§ Provided records:
---

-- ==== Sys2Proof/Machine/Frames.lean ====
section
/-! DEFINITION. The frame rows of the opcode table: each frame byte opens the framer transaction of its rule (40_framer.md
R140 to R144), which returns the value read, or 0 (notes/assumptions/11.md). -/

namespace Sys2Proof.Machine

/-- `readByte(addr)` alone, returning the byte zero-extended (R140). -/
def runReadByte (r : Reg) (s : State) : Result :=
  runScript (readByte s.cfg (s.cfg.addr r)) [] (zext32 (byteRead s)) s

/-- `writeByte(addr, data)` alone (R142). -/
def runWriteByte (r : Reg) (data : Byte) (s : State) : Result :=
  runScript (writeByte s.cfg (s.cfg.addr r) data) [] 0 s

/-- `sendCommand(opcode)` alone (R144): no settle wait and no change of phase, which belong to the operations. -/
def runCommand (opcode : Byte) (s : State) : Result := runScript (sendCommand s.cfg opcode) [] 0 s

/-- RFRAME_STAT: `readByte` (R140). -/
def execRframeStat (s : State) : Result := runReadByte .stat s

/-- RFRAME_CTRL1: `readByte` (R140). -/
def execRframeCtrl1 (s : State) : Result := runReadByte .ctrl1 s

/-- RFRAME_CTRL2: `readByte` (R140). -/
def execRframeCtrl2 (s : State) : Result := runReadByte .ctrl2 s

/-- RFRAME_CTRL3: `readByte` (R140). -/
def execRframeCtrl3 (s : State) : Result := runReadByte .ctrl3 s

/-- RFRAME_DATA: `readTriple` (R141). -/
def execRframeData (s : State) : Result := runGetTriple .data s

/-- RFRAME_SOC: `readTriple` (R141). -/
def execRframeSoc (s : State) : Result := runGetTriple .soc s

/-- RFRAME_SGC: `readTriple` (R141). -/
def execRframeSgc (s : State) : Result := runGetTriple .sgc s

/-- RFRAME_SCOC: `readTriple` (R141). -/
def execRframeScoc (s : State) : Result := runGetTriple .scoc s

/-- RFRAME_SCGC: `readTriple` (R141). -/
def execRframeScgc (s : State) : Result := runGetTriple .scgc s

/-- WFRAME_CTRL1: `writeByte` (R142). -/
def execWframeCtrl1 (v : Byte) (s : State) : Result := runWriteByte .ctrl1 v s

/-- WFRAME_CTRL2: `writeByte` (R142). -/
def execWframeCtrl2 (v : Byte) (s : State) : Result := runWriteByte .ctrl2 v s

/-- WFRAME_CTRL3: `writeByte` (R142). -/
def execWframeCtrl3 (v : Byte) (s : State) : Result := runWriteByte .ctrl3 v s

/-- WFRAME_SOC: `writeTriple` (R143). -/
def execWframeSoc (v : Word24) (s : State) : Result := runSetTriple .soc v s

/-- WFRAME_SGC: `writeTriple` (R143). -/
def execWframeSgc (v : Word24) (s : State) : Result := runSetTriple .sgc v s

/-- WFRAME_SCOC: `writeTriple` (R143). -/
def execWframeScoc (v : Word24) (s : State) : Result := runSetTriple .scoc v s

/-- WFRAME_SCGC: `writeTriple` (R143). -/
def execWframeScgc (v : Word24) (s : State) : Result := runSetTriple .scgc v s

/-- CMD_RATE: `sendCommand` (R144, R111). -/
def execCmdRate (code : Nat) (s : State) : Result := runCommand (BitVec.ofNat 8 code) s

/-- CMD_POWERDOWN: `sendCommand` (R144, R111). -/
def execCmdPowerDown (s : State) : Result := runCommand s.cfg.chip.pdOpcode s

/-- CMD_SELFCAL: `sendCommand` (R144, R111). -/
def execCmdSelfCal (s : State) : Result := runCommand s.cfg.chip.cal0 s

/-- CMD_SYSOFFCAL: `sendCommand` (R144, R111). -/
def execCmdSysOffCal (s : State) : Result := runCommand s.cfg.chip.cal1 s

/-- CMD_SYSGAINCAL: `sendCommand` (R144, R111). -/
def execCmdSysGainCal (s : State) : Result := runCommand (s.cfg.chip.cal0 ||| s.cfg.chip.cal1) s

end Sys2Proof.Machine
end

---

§ Exercise details:
Tell how many lines in the entries contain the string "runCommand". Give the number and nothing more.

§ Task solution:
6